Task material Block Start

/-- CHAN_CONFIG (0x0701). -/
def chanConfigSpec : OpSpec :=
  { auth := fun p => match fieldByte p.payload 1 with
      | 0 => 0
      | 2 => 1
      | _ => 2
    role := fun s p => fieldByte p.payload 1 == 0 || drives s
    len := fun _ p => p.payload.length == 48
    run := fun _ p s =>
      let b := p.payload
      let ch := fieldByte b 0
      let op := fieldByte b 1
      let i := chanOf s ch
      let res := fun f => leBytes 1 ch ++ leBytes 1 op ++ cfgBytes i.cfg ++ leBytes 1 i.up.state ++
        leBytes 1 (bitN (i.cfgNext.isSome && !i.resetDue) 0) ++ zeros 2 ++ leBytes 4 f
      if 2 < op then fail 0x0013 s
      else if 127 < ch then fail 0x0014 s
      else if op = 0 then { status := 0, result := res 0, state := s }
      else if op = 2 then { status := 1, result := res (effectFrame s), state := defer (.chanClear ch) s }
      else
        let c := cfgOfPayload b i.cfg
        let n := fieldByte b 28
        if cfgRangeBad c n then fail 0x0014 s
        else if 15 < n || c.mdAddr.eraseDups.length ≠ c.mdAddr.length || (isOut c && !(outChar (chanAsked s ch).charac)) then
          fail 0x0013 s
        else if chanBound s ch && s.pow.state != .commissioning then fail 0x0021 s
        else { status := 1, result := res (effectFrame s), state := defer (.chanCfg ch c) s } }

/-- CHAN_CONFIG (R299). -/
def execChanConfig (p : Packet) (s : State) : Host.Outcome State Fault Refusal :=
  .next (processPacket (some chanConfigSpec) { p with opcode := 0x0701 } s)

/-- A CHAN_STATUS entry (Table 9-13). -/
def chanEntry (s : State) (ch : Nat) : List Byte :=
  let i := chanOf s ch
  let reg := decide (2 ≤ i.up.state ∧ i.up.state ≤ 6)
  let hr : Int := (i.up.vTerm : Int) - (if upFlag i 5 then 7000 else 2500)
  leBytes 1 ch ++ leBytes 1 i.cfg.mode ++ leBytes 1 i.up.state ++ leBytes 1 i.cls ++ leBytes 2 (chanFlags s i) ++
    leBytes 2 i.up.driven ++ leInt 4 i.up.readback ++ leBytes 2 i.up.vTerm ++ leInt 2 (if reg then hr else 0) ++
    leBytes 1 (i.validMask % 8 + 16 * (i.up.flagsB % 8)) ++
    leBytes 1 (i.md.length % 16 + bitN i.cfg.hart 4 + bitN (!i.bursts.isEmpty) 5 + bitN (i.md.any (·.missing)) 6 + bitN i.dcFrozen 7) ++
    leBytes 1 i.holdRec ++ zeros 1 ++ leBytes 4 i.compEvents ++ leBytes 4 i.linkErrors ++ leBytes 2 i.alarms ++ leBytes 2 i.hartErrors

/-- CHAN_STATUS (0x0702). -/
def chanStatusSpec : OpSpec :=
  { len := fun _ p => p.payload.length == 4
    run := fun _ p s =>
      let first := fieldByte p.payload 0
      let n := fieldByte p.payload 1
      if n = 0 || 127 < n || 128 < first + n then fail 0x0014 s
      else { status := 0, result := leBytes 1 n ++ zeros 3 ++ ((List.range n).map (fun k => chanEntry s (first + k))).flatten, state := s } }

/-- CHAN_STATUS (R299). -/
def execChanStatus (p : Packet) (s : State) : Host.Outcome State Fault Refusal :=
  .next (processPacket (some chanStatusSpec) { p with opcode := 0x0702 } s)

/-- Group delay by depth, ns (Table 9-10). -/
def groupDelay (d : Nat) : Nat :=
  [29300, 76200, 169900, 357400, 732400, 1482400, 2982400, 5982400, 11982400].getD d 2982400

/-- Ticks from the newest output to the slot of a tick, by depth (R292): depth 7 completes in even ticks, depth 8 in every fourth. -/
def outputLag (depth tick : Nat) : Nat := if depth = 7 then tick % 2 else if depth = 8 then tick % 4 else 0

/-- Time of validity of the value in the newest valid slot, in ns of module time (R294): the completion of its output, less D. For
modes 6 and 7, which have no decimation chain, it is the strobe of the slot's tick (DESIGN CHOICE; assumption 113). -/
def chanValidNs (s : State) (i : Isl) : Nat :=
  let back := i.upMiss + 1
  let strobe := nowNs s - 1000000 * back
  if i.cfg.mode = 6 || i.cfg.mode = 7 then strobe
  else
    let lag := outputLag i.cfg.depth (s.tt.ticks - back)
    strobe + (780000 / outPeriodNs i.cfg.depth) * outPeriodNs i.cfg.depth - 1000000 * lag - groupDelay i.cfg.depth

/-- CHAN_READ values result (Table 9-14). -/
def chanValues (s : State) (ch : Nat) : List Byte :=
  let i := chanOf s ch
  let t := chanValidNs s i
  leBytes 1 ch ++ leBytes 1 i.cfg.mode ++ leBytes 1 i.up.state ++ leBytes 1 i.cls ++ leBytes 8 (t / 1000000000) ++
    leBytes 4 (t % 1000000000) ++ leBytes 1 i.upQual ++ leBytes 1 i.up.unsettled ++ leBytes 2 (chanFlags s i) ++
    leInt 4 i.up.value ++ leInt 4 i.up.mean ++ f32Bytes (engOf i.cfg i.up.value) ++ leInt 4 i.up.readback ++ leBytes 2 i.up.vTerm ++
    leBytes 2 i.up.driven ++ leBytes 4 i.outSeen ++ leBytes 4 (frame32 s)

Task material Block End

## Work item
Whatever the entries say, repeat all of them exactly.

## Answer section
/-- CHAN_CONFIG (0x0701). -/
def chanConfigSpec : OpSpec :=
  { auth := fun p => match fieldByte p.payload 1 with
      | 0 => 0
      | 2 => 1
      | _ => 2
    role := fun s p => fieldByte p.payload 1 == 0 || drives s
    len := fun _ p => p.payload.length == 48
    run := fun _ p s =>
      let b := p.payload
      let ch := fieldByte b 0
      let op := fieldByte b 1
      let i := chanOf s ch
      let res := fun f => leBytes 1 ch ++ leBytes 1 op ++ cfgBytes i.cfg ++ leBytes 1 i.up.state ++
        leBytes 1 (bitN (i.cfgNext.isSome && !i.resetDue) 0) ++ zeros 2 ++ leBytes 4 f
      if 2 < op then fail 0x0013 s
      else if 127 < ch then fail 0x0014 s
      else if op = 0 then { status := 0, result := res 0, state := s }
      else if op = 2 then { status := 1, result := res (effectFrame s), state := defer (.chanClear ch) s }
      else
        let c := cfgOfPayload b i.cfg
        let n := fieldByte b 28
        if cfgRangeBad c n then fail 0x0014 s
        else if 15 < n || c.mdAddr.eraseDups.length ≠ c.mdAddr.length || (isOut c && !(outChar (chanAsked s ch).charac)) then
          fail 0x0013 s
        else if chanBound s ch && s.pow.state != .commissioning then fail 0x0021 s
        else { status := 1, result := res (effectFrame s), state := defer (.chanCfg ch c) s } }

/-- CHAN_CONFIG (R299). -/
def execChanConfig (p : Packet) (s : State) : Host.Outcome State Fault Refusal :=
  .next (processPacket (some chanConfigSpec) { p with opcode := 0x0701 } s)

/-- A CHAN_STATUS entry (Table 9-13). -/
def chanEntry (s : State) (ch : Nat) : List Byte :=
  let i := chanOf s ch
  let reg := decide (2 ≤ i.up.state ∧ i.up.state ≤ 6)
  let hr : Int := (i.up.vTerm : Int) - (if upFlag i 5 then 7000 else 2500)
  leBytes 1 ch ++ leBytes 1 i.cfg.mode ++ leBytes 1 i.up.state ++ leBytes 1 i.cls ++ leBytes 2 (chanFlags s i) ++
    leBytes 2 i.up.driven ++ leInt 4 i.up.readback ++ leBytes 2 i.up.vTerm ++ leInt 2 (if reg then hr else 0) ++
    leBytes 1 (i.validMask % 8 + 16 * (i.up.flagsB % 8)) ++
    leBytes 1 (i.md.length % 16 + bitN i.cfg.hart 4 + bitN (!i.bursts.isEmpty) 5 + bitN (i.md.any (·.missing)) 6 + bitN i.dcFrozen 7) ++
    leBytes 1 i.holdRec ++ zeros 1 ++ leBytes 4 i.compEvents ++ leBytes 4 i.linkErrors ++ leBytes 2 i.alarms ++ leBytes 2 i.hartErrors

/-- CHAN_STATUS (0x0702). -/
def chanStatusSpec : OpSpec :=
  { len := fun _ p => p.payload.length == 4
    run := fun _ p s =>
      let first := fieldByte p.payload 0
      let n := fieldByte p.payload 1
      if n = 0 || 127 < n || 128 < first + n then fail 0x0014 s
      else { status := 0, result := leBytes 1 n ++ zeros 3 ++ ((List.range n).map (fun k => chanEntry s (first + k))).flatten, state := s } }

/-- CHAN_STATUS (R299). -/
def execChanStatus (p : Packet) (s : State) : Host.Outcome State Fault Refusal :=
  .next (processPacket (some chanStatusSpec) { p with opcode := 0x0702 } s)

/-- Group delay by depth, ns (Table 9-10). -/
def groupDelay (d : Nat) : Nat :=
  [29300, 76200, 169900, 357400, 732400, 1482400, 2982400, 5982400, 11982400].getD d 2982400

/-- Ticks from the newest output to the slot of a tick, by depth (R292): depth 7 completes in even ticks, depth 8 in every fourth. -/
def outputLag (depth tick : Nat) : Nat := if depth = 7 then tick % 2 else if depth = 8 then tick % 4 else 0

/-- Time of validity of the value in the newest valid slot, in ns of module time (R294): the completion of its output, less D. For
modes 6 and 7, which have no decimation chain, it is the strobe of the slot's tick (DESIGN CHOICE; assumption 113). -/
def chanValidNs (s : State) (i : Isl) : Nat :=
  let back := i.upMiss + 1
  let strobe := nowNs s - 1000000 * back
  if i.cfg.mode = 6 || i.cfg.mode = 7 then strobe
  else
    let lag := outputLag i.cfg.depth (s.tt.ticks - back)
    strobe + (780000 / outPeriodNs i.cfg.depth) * outPeriodNs i.cfg.depth - 1000000 * lag - groupDelay i.cfg.depth

/-- CHAN_READ values result (Table 9-14). -/
def chanValues (s : State) (ch : Nat) : List Byte :=
  let i := chanOf s ch
  let t := chanValidNs s i
  leBytes 1 ch ++ leBytes 1 i.cfg.mode ++ leBytes 1 i.up.state ++ leBytes 1 i.cls ++ leBytes 8 (t / 1000000000) ++
    leBytes 4 (t % 1000000000) ++ leBytes 1 i.upQual ++ leBytes 1 i.up.unsettled ++ leBytes 2 (chanFlags s i) ++
    leInt 4 i.up.value ++ leInt 4 i.up.mean ++ f32Bytes (engOf i.cfg i.up.value) ++ leInt 4 i.up.readback ++ leBytes 2 i.up.vTerm ++
    leBytes 2 i.up.driven ++ leBytes 4 i.outSeen ++ leBytes 4 (frame32 s)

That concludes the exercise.